DIRECTIONS FOR THIS TASK:
Every line of the data that contains the string "none" must be copied.

EXCERPTED DATA:

-- ==== Sys2Proof/Certificates/Slice0/Obligations.lean ====
section
/-! DEFINITION. The statements for the provers: what the rules of the manual say that each instruction and event does, and the rules
of the machine as a whole. A statement about a result takes the operands' values as the issue reads them (`Ctx.rd`, R210, R349 to
R353); its hypotheses are on the state and the operands alone. -/

open Sys2Proof Sys2Proof.Machine

/-! ### Integer, logic and bit instructions (chapter 13) -/

/-- R370: each integer arithmetic instruction writes the exact result of its operands, wrapped modulo 2^n or clamped under SAT, into the
active lanes of its destination, and changes nothing else (R210, R212, R367, R368). Its words have TYPE and SAT at their places and
zeros in MOD [4:0] and in the sources that it does not read; SAT on IMULH, IMIN or IMAX is an illegal encoding. -/
def Obligations.IntegerArithmeticResult : Prop :=
  (∀ k, k < 9 → WordsOf (0x001 + k) fun w i =>
    ∃ h o m, ∃ x, (integerArithmetic h o m)[k]? = some x ∧ i = x.1 ∧ field w 0 5 = 0 ∧ m.sat = w.testBit 5 ∧
      [NType.i32, .ui32, .i64, .ui64][field w 6 3]? = some m.ty ∧ (x.2.1 < 2 → o.b = Src.zero) ∧ (x.2.1 < 3 → o.c = Src.zero)) ∧
  (∀ w, w < 2 ^ 96 → (wordOpcode w = 0x004 ∨ wordOpcode w = 0x006 ∨ wordOpcode w = 0x007) → w.testBit 5 = true → IllegalWord w) ∧
  ∀ (s : State) (f : Focus) (h : Sched) (o : GOps) (m : ModN), ∀ x ∈ integerArithmetic h o m,
    s.wordReady f h (usesOf o x.2.1 m.ty.wide m.ty.wide) →
    ∃ t val, exec x.1 s = .next t ∧ Results s t f h 4 o.d (intBits m.ty) m.ty.signed val ∧
      ∀ l ∈ activeLanes s f h,
        let v (k : Nat) (y : Src) : Int := intOf (intBits m.ty) m.ty.signed ((issueCtx s f h).rd k (.int (intBits m.ty)) y l)
        arithRule (intBits m.ty) m.ty.signed m.sat (x.2.2 (v 0 o.a) (v 1 o.b) (v 2 o.c)) (val l)

/-- R371, R372: each logic, shift and bit instruction writes the result whose every bit its table row gives, with the shift count b mod
n, and POPC, CLZ and CTZ the count that the row names; nothing else changes, and an S register takes a 32-bit result extended by
TYPE (R367). Their words have zeros in SAT, in MOD [4:0] and in the sources that they do not read. -/
def Obligations.IntegerLogicAndBitResult : Prop :=
  (∀ k, k < 10 → WordsOf (0x010 + k) fun w i =>
    ∃ h o m, ∃ x, (integerLogic (intBits m.ty) h o m)[k]? = some x ∧ i = x.1 ∧ field w 0 6 = 0 ∧ m.sat = false ∧
      [NType.i32, .ui32, .i64, .ui64][field w 6 3]? = some m.ty ∧ (x.2.1 < 2 → o.b = Src.zero) ∧ o.c = Src.zero) ∧
  (∀ k, k < 7 → WordsOf (0x020 + k) fun w i =>
    ∃ h o m, field w 0 6 = 0 ∧ m.sat = false ∧ [NType.i32, .ui32, .i64, .ui64][field w 6 3]? = some m.ty ∧
      (k < 3 → o.b = Src.zero ∧ o.c = Src.zero ∧ ∃ x, (integerCounts (intBits m.ty) h o m)[k]? = some x ∧ i = x.1) ∧
      (3 ≤ k → ∃ x, (integerFields (intBits m.ty) h o m)[k - 3]? = some x ∧ i = x.1 ∧ (x.2.1 < 2 → o.b = Src.zero) ∧
        (x.2.1 < 3 → o.c = Src.zero))) ∧
  ∀ (s : State) (f : Focus) (h : Sched) (o : GOps) (m : ModN),
    let n := intBits m.ty
    let v (l k : Nat) (y : Src) : Nat := (issueCtx s f h).rd k (.int n) y l
    let gives (i : Instr) (k : Nat) (p : Nat → Nat → Prop) : Prop :=
      s.wordReady f h (usesOf o k m.ty.wide m.ty.wide) →
      ∃ t val, exec i s = .next t ∧ Results s t f h 4 o.d n m.ty.signed val ∧ ∀ l ∈ activeLanes s f h, p l (val l)
    (∀ x ∈ integerLogic n h o m, gives x.1 x.2.1 fun l r => bitsRule n (x.2.2 (v l 0 o.a) (v l 1 o.b)) r) ∧
    (∀ x ∈ integerFields n h o m, gives x.1 x.2.1 fun l r => bitsRule n (x.2.2 (v l 0 o.a) (v l 1 o.b) (v l 2 o.c)) r) ∧
    ∀ x ∈ integerCounts n h o m, gives x.1 1 fun l r => x.2 (v l 0 o.a) r

/-! ### Compare, select, move (chapter 13) -/

/-- R374, and R373, R375 and R376 in part: a compare gives the truth of its condition, combined with its predicate source, as a predicate bit or a mask of 32
bits; SEL chooses by its predicate, and its words have D in MOD [0], zeros above it and a predicate in SRCC; MOV and MOVI move; RDSP
gives a launch value.
Clauses beyond the rules' words follow the model's choices of log entries 16 and 17. -/
def Obligations.CompareSelectMoveResult : Prop :=
  (WordsOf 0x042 fun w i => ∃ h o dw, i = .sel h o dw ∧ dw = w.testBit 0 ∧ field w 1 8 = 0 ∧ ∃ n, o.c = ⟨.p n, .none⟩) ∧
  (∀ (s : State) (f : Focus) (h : Sched) (o : GOps) (m : ModIcmp), s.wordReady f h (usesOf o 2 false m.ty.wide) →
    ∃ t val, exec (.icmp h o m) s = .next t ∧ Results s t f h 4 o.d 32 false val ∧
      ∀ l ∈ activeLanes s f h,
        let w := if m.ty.wide then 64 else 32
        let v (k : Nat) (y : Src) : Int := intOf w m.ty.signed ((issueCtx s f h).rd k (.int w) y l)
        val l = truthIn o.d (combine m.comb (intCmp m.cc (v 0 o.a) (v 1 o.b)) ((issueCtx s f h).rdPred o.c l))) ∧
  (∀ (s : State) (f : Focus) (h : Sched) (o : GOps) (m : ModFcmp), s.wordReady f h (usesOf o 2 false m.ty.wide) →
    ∃ t val, exec (.fcmp h o m) s = .next t ∧ Results s t f h 4 o.d 32 false val ∧
      ∀ l ∈ activeLanes s f h,
        let v (k : Nat) (y : Src) : FVal :=
          decodeVal m.ty.fmt (flushIn m.ty.fmt m.ftzi ((issueCtx s f h).rd k (.fp m.ty.fmt) y l))
        val l = truthIn o.d (combine m.comb (fpCmp m.cc (v 0 o.a) (v 1 o.b)) ((issueCtx s f h).rdPred o.c l))) ∧
  (∀ (s : State) (f : Focus) (h : Sched) (o : GOps) (dw : Bool), s.wordReady f h (usesOf o 2 dw dw) →
    ∃ t val, exec (.sel h o dw) s = .next t ∧ Results s t f h 4 o.d (if dw then 64 else 32) false val ∧
      ∀ l ∈ activeLanes s f h, val l =
        (if (issueCtx s f h).rdPred o.c l then (issueCtx s f h).rd 0 (.int (if dw then 64 else 32)) o.a l
         else (issueCtx s f h).rd 1 (.int (if dw then 64 else 32)) o.b l)) ∧
  (∀ (s : State) (f : Focus) (h : Sched) (o : GOps) (dw : Bool), s.wordReady f h (usesOf o 1 dw dw) →
    let w := if dw || Operand.isS o.d then 64 else 32
    ∃ t val, exec (.mov h o dw) s = .next t ∧ Results s t f h 4 o.d w false val ∧
      ∀ l ∈ activeLanes s f h, val l = (issueCtx s f h).rd 0 (.int w) o.a l) ∧
  (∀ (s : State) (f : Focus) (h : Sched) (o : IOps) (m : MoviMode), s.wordReady f h { writes := [(o.d, regsOf (m != .zx))] } →
    ∃ t val, exec (.movi h o m) s = .next t ∧
      Results s t f h 4 o.d (if m != .zx || Operand.isS o.d then 64 else 32) false val ∧
      ∀ l ∈ activeLanes s f h, val l =
        match m with
        | .zx => o.imm.toNat
        | .sx => (o.imm.signExtend 64).toNat
        | .hi => (issueCtx s f h).rd 0 (.int 32) ⟨o.d, .none⟩ l + 2 ^ 32 * o.imm.toNat) ∧
  (∀ (s : State) (f : Focus) (h : Sched) (o : GOps) (m : RdspItem), s.wordReady f h { writes := [(o.d, 1)] } →
    ∃ t, exec (.rdsp h o m) s = .next t ∧ Results s t f h 4 o.d 32 false fun _ => (issueCtx s f h).launchItem m)

/-! ### Lane operations (chapter 13) -/

/-- R377, R379, and R378 and R380 in part: LPERM takes each lane's value from the lane that b[3:0] names; VOTE gives ANY, ALL, BALLOT or UNI over the active
lanes; ISCAN gives the scan of the active lanes up to each lane; LRED the reduction over the active lanes. The words of LPERM and ISCAN have their fields at their
places. -/
def Obligations.LaneOperationResult : Prop :=
  (WordsOf 0x050 fun w i => ∃ h o dw, i = .lperm h o dw ∧ dw = w.testBit 0 ∧ field w 1 8 = 0 ∧ (∃ n, o.a = ⟨.v n, .none⟩) ∧ o.c = Src.zero) ∧
  (WordsOf 0x052 fun w i => ∃ h o m, i = .iscan h o m ∧ [NType.i32, .ui32, .i64, .ui64][field w 6 3]? = some m.ty ∧
    [ScanOp.add, .min, .max, .and, .or, .xor][field w 3 3]? = some m.op ∧ m.excl = w.testBit 2 ∧ field w 0 2 = 0 ∧
    (∃ n, o.d = .v n) ∧ o.b = Src.zero ∧ o.c = Src.zero) ∧
  (∀ n : Nat, n = 32 ∨ n = 64 → ∀ a b : Nat, a < 2 ^ n → b < 2 ^ n → ∀ sg,
    scanStep .add n sg a b = (a + b) % 2 ^ n ∧ scanStep .and n sg a b = a &&& b ∧ scanStep .or n sg a b = a ||| b ∧
    scanStep .xor n sg a b = a ^^^ b ∧ intOf n sg (scanStep .min n sg a b) = min (intOf n sg a) (intOf n sg b) ∧
    intOf n sg (scanStep .max n sg a b) = max (intOf n sg a) (intOf n sg b) ∧
    scanUnit .add n sg = 0 ∧ scanUnit .or n sg = 0 ∧ scanUnit .xor n sg = 0 ∧ scanUnit .and n sg = 2 ^ n - 1 ∧
    intOf n sg (scanUnit .min n sg) = intMax n sg ∧ intOf n sg (scanUnit .max n sg) = intMin n sg) ∧
  (∀ (s : State) (f : Focus) (h : Sched) (o : GOps) (dw : Bool),
    s.wordReady f h { ops := [(o.a.op, regsOf dw), (o.b.op, 1)], reads := [o.a, o.b], writes := [(o.d, regsOf dw)] } →
    ∃ t val, exec (.lperm h o dw) s = .next t ∧ Results s t f h 4 o.d (if dw then 64 else 32) false val ∧
      ∀ l ∈ activeLanes s f h, val l =
        (issueCtx s f h).rdAt 0 (.int (if dw then 64 else 32)) o.a l ((issueCtx s f h).rd 1 (.int 32) o.b l % 16)) ∧
  (∀ (s : State) (f : Focus) (h : Sched) (o : GOps) (m : ModVote), s.wordReady f h (usesOf o 1 false m.d) →
    ∃ t val, exec (.vote h o m) s = .next t ∧ Results s t f h 4 o.d 32 false val ∧
      ∀ l ∈ activeLanes s f h,
        let bit (q : Nat) : Bool := (issueCtx s f h).rdPredAt o.a l q
        let v (q : Nat) : Nat := (issueCtx s f h).rdAt 0 (.int (if m.d then 64 else 32)) o.a l q
        match m.mode with
        | .any => val l = if ∃ q ∈ activeLanes s f h, bit q = true then 1 else 0
        | .all => val l = if ∀ q ∈ activeLanes s f h, bit q = true then 1 else 0
        | .ballot => val l < 2 ^ 16 ∧ ∀ q, (val l).testBit q = true ↔ q ∈ activeLanes s f h ∧ bit q = true
        | .uni => val l = if ∀ q ∈ activeLanes s f h, ∀ r ∈ activeLanes s f h, v q = v r then 1 else 0) ∧
  (∀ (s : State) (f : Focus) (h : Sched) (o : GOps) (m : ModScan), s.wordReady f h (usesOf o 1 m.ty.wide m.ty.wide) →
    let w := if m.ty.wide then 64 else 32
    ∃ t val, exec (.iscan h o m) s = .next t ∧ Results s t f h 4 o.d w m.ty.signed val ∧
      ∀ l ∈ activeLanes s f h, val l =
        (((activeLanes s f h).filter fun k => decide (if m.excl then k < l else k ≤ l)).map
          ((issueCtx s f h).rdAt 0 (.int w) o.a l)).foldl (scanStep m.op w m.ty.signed) (scanUnit m.op w m.ty.signed)) ∧
  (∀ (s : State) (f : Focus) (h : Sched) (o : GOps) (m : ModLred),
    s.wordReady f h (usesOf o 1 (lredType m.ty).wide (lredType m.ty).wide) →
    let w := if (lredType m.ty).wide then 64 else 32
    let ty : RdTy := if m.ty == .f32 then .fp .fp32 else .int w
    let val (l : Nat) : Nat × FpFlags := lredValue m ((activeLanes s f h).map ((issueCtx s f h).rdAt 0 ty o.a l))
    ∃ t, exec (.lred h o m) s = .next t ∧
      Results s t f h 4 o.d w (lredType m.ty).signed (fun l => (val l).1) (val (issueCtx s f h).lane0).2)

/-! ### Affine registers and predicates (chapter 13) -/

/-- R381: the affine instructions give their A destination a base and a stride, once for the whole register, and AEXP gives the value
base + lane * stride. Their words have A registers where the rule reads a register, uniform sources elsewhere, and zeros in MOD5 and
MOD but for AEXP's D. -/
def Obligations.AffineRegisterResult : Prop :=
  (let isA (x : Src) : Prop := ∃ n, x = ⟨.a n, .none⟩
   let uniform (x : Src) : Prop := x.perm = .none ∧ ((∃ n, x.op = .s n) ∨ (∃ k, x.op = .imm k) ∨ ∃ k, x.op = .sp k ∧ k ≠ .laneId)
   (WordsOf 0x058 fun w i => ∃ h o n, i = .aset h o ∧ o.d = .a n ∧ uniform o.a ∧ field w 0 5 = 0) ∧
   (WordsOf 0x059 fun w i => ∃ h o n, i = .aadd h o ∧ o.d = .a n ∧ isA o.a ∧ isA o.b ∧ o.c = Src.zero ∧ field w 0 9 = 0) ∧
   (WordsOf 0x05A fun w i => ∃ h o n, i = .ascl h o ∧ o.d = .a n ∧ isA o.a ∧ field w 0 5 = 0) ∧
   (WordsOf 0x05B fun w i => ∃ h o n, i = .aoff h o ∧ o.d = .a n ∧ isA o.a ∧ uniform o.b ∧ o.c = Src.zero ∧ field w 0 9 = 0) ∧
   WordsOf 0x05C fun w i => ∃ h o dw n, i = .aexp h o dw ∧ o.d = .v n ∧ isA o.a ∧ o.b = Src.zero ∧ o.c = Src.zero ∧ dw = w.testBit 0 ∧
     field w 1 8 = 0) ∧
  ∀ (s : State) (f : Focus) (h : Sched),
    let c := issueCtx s f h
    let reg (x : Src) : Affine := match x.op with | .a n => c.readA c.lane0 n | _ => {}
    let writes (i : Instr) (n : Fin 16) (x : Affine) : Prop :=
      ∃ t, exec i s = .next t ∧ IssuedOnly s t f h ∧ (t.fibOf f).status = (s.fibOf f).status ∧
        (t.fibOf f).v = (s.fibOf f).v ∧ (t.fibOf f).s = (s.fibOf f).s ∧ (t.fibOf f).p = (s.fibOf f).p ∧
        ∀ k, (t.fibOf f).aAt k = if k = n.val ∧ h.nwb = false then x else (s.fibOf f).aAt k
    (∀ (o : IOps) (n : Fin 16), o.d = .a n → s.wordReady f h { ops := [(o.a.op, 2)], reads := [o.a], writes := [(o.d, 1)] } →
      writes (.aset h o) n ⟨BitVec.ofNat 64 (c.rd 0 (.int 64) o.a c.lane0), o.imm⟩) ∧
    (∀ (o : GOps) (n : Fin 16), o.d = .a n → s.wordReady f h { writes := [(o.d, 1)] } →
      writes (.aadd h o) n ⟨(reg o.a).base + (reg o.b).base, (reg o.a).stride + (reg o.b).stride⟩) ∧
    (∀ (o : IOps) (n : Fin 16), o.d = .a n → s.wordReady f h { writes := [(o.d, 1)] } →
      writes (.ascl h o) n ⟨(reg o.a).base * o.imm.signExtend 64, (reg o.a).stride * o.imm⟩) ∧
    (∀ (o : GOps) (n : Fin 16), o.d = .a n → s.wordReady f h { ops := [(o.b.op, 2)], reads := [o.b], writes := [(o.d, 1)] } →
      writes (.aoff h o) n ⟨(reg o.a).base + BitVec.ofNat 64 (c.rd 1 (.int 64) o.b c.lane0), (reg o.a).stride⟩) ∧
    (∀ (o : GOps) (dw : Bool) (n : Fin 16), o.a = ⟨.a n, .none⟩ → s.wordReady f h { writes := [(o.d, regsOf dw)] } →
      ∃ t val, exec (.aexp h o dw) s = .next t ∧ Results s t f h 4 o.d (if dw then 64 else 32) false val ∧
        ∀ l ∈ activeLanes s f h, (val l : Int) =
          ((c.readA l n).base.toNat + (l : Int) * (c.readA l n).stride.toInt) % 2 ^ (if dw then 64 else 32))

EXERCISE ANSWER:
  (WordsOf 0x042 fun w i => ∃ h o dw, i = .sel h o dw ∧ dw = w.testBit 0 ∧ field w 1 8 = 0 ∧ ∃ n, o.c = ⟨.p n, .none⟩) ∧
        | .hi => (issueCtx s f h).rd 0 (.int 32) ⟨o.d, .none⟩ l + 2 ^ 32 * o.imm.toNat) ∧
  (WordsOf 0x050 fun w i => ∃ h o dw, i = .lperm h o dw ∧ dw = w.testBit 0 ∧ field w 1 8 = 0 ∧ (∃ n, o.a = ⟨.v n, .none⟩) ∧ o.c = Src.zero) ∧
  (let isA (x : Src) : Prop := ∃ n, x = ⟨.a n, .none⟩
   let uniform (x : Src) : Prop := x.perm = .none ∧ ((∃ n, x.op = .s n) ∨ (∃ k, x.op = .imm k) ∨ ∃ k, x.op = .sp k ∧ k ≠ .laneId)
    (∀ (o : GOps) (dw : Bool) (n : Fin 16), o.a = ⟨.a n, .none⟩ → s.wordReady f h { writes := [(o.d, regsOf dw)] } →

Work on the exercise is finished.